There are a lot of quotes I would rewrite. Most are quite endearing, but they don’t hold water for me, sometimes.

Like the Dr. Seuss quote that is so very popular. “Don’t cry because it’s over, smile because it happened.” Of course, that is all very fine and good in theory. But I think it is totally okay to cry. Especially when you are empty and hurting. And if someone, or something, is gone, and it makes you sad, you should cry if you want. Sure, there is the other part of me that gives thanks that the person or the thing ever happened in the first place. But once it is finished, it can make your heart break. It is okay to cry that it is over. I think.
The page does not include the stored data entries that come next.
-- ==== Sys2Proof/Machine/Translate.lean ====
section
/-! DEFINITION. Machine/Translate.lean: the three address spaces (R144 to R147), translation (R153 to R157), instruction
fetch (R169), the L1 copy (R150), the dirty-page log (R163) and the bytes of loads and stores. -/

namespace Sys2Proof.Machine

/-! ## The page-service block (R162) -/

/-- Word k of an owner's page-service block, 0 when it cannot be read. -/
def State.psb (s : State) (owner k : Nat) : DWord :=
  match s.tenant? owner with
  | none => 0
  | some t => match s.deviceWord owner ((t.ecb + 0x40 + 8 * k) % 2 ^ 52) with
    | .ok x => x
    | .error _ => 0

/-- Write word k of an owner's page-service block. -/
def State.putPsb (s : State) (owner k : Nat) (x : DWord) : State :=
  match s.tenant? owner with
  | none => s
  | some t => s.deviceWriteWords owner ((t.ecb + 0x40 + 8 * k) % 2 ^ 52) [x]

/-- RQLOG2, PLOG2, DLLOG2 and DLEN of the CFG word. -/
def State.rqLog2 (s : State) (owner : Nat) : Nat := bitsOf (s.psb owner 1).toNat 0 4
def State.poolLog2 (s : State) (owner : Nat) : Nat := bitsOf (s.psb owner 1).toNat 4 4
def State.dlLog2 (s : State) (owner : Nat) : Nat := bitsOf (s.psb owner 1).toNat 8 5
def State.dlen (s : State) (owner : Nat) : Bool := (s.psb owner 1).getLsbD 13

/-- DLCONS as the device has acted on it (R162). -/
def State.dlcons (s : State) (owner : Nat) : DWord := match s.tenant? owner with | some t => t.dlcons | none => 0

/-- The current translation generation of an owner on a die (R155). -/
def State.gen (s : State) (owner d : Nat) : Nat :=
  match s.tenant? owner with
  | some t => nthD t.gens d 0
  | none => 0

/-- Clear BV in every translation register of an owner's weaves resident on a die (R155). -/
def State.clearBv (s : State) (owner d : Nat) : State :=
  let pick (c : Crew) : Bool := c.owner == owner && (c.core?.map dieOfCore) == some d
  let clear (w : Weave) : Weave := { w with b := w.b.map fun t => { t with bv := false } }
  { s with crews := updWhere s.crews pick fun c => { c with weaves := c.weaves.map clear } }

/-- The generation of an owner on a die advances (R155). -/
def State.advanceGen (s : State) (owner d : Nat) : State :=
  let g := s.gen owner d + 1
  let s := s.modTenant owner fun t => { t with gens := modNth t.gens d fun _ => g }
  if g % 2 ^ 15 = 0 then s.clearBv owner d else s

/-! ## TLBs (R156) -/

/-- The entry of a TLB for an owner's VA. -/
def tlbFind (tlb : List TlbEntry) (owner va : Nat) : Option Leaf :=
  (tlb.find? fun e => e.owner == owner && e.page == va / pageBytes e.leaf.size * pageBytes e.leaf.size).map (·.leaf)

/-- Put a leaf into a TLB of `cap` entries; a full TLB loses an entry that nothing constrains (R156). -/
def tlbInsert (tlb : List TlbEntry) (cap owner va : Nat) (l : Leaf) (pick : Nat) : List TlbEntry :=
  let e : TlbEntry := ⟨owner, va / pageBytes l.size * pageBytes l.size, l⟩
  let tlb := tlb.filter fun x => !(x.owner == owner && x.page == e.page && x.leaf.size == l.size)
  let tlb := if cap ≤ tlb.length then tlb.eraseIdx (pick % tlb.length) else tlb
  tlb ++ [e]

/-- Drop the TLB entries of an owner on a die that `p` picks, in the last-level TLB and in every core's. -/
def State.tlbDrop (s : State) (d : Nat) (p : TlbEntry → Bool) : State :=
  let s := s.modDie d fun x => { x with tlb := x.tlb.filter fun e => !p e }
  (List.range 64).foldl (fun s i => s.modCore (64 * d + i) fun k => { k with tlb := k.tlb.filter fun e => !p e }) s

/-- What a translation finds before a walk. -/
inductive Xl where
  | hit (l : Leaf)
  | miss
  | walk
  deriving DecidableEq, Repr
Here is another. “Be who you are and say what you feel, because those who mind don’t matter, and those who matter don’t mind.” by Bernard M. Baruch. A lot of different people have ripped this one off, but I think it is his, originally.

Again, in theory this is great. Superb. But. Sometimes discretion is advised. Trust me, a homosexual woman in a small town, where the good old boys roam. I probably shouldn’t have just said that. Because sometimes people do mean things. They will harm you, or yours, because you are different from them. So those who mind DO matter, if they intend to cast harm. We shouldn’t have to fear others, but it is a cold, hard truth of our world.

How about I lighten things up here with this? “Insanity is doing the same thing, over and over again, but expecting different results.” ― Alcoholics Anonymous, and too many other sources to list here.

Well, hold the phone. I agree with this one, 100 percent. And I am incredibly guilty of this, at times. Over and over, like a woodpecker, I beat my head against the wood. “Gawd why won’t this tree fall over? Peck at it again Polly, and again, and again! Tree, fall down, already! Peck, peck, peck.” Yet another scene from Crash Kronenberger and the Insanity Scrolls.

These quotes are all over the place really. Far and wide. This. “It is never too late to be what you might have been.” ― George Eliot. You know, it is noble to think this. Truly splendid. But it isn’t true. Once upon a time, I had dreams of being the first little girl who would grow up to play for the Cincinnati Reds. I think my time card expired on this notion. Before it even got started. I bet a lot of people have missed something that they aspired to, and now, that time is long gone.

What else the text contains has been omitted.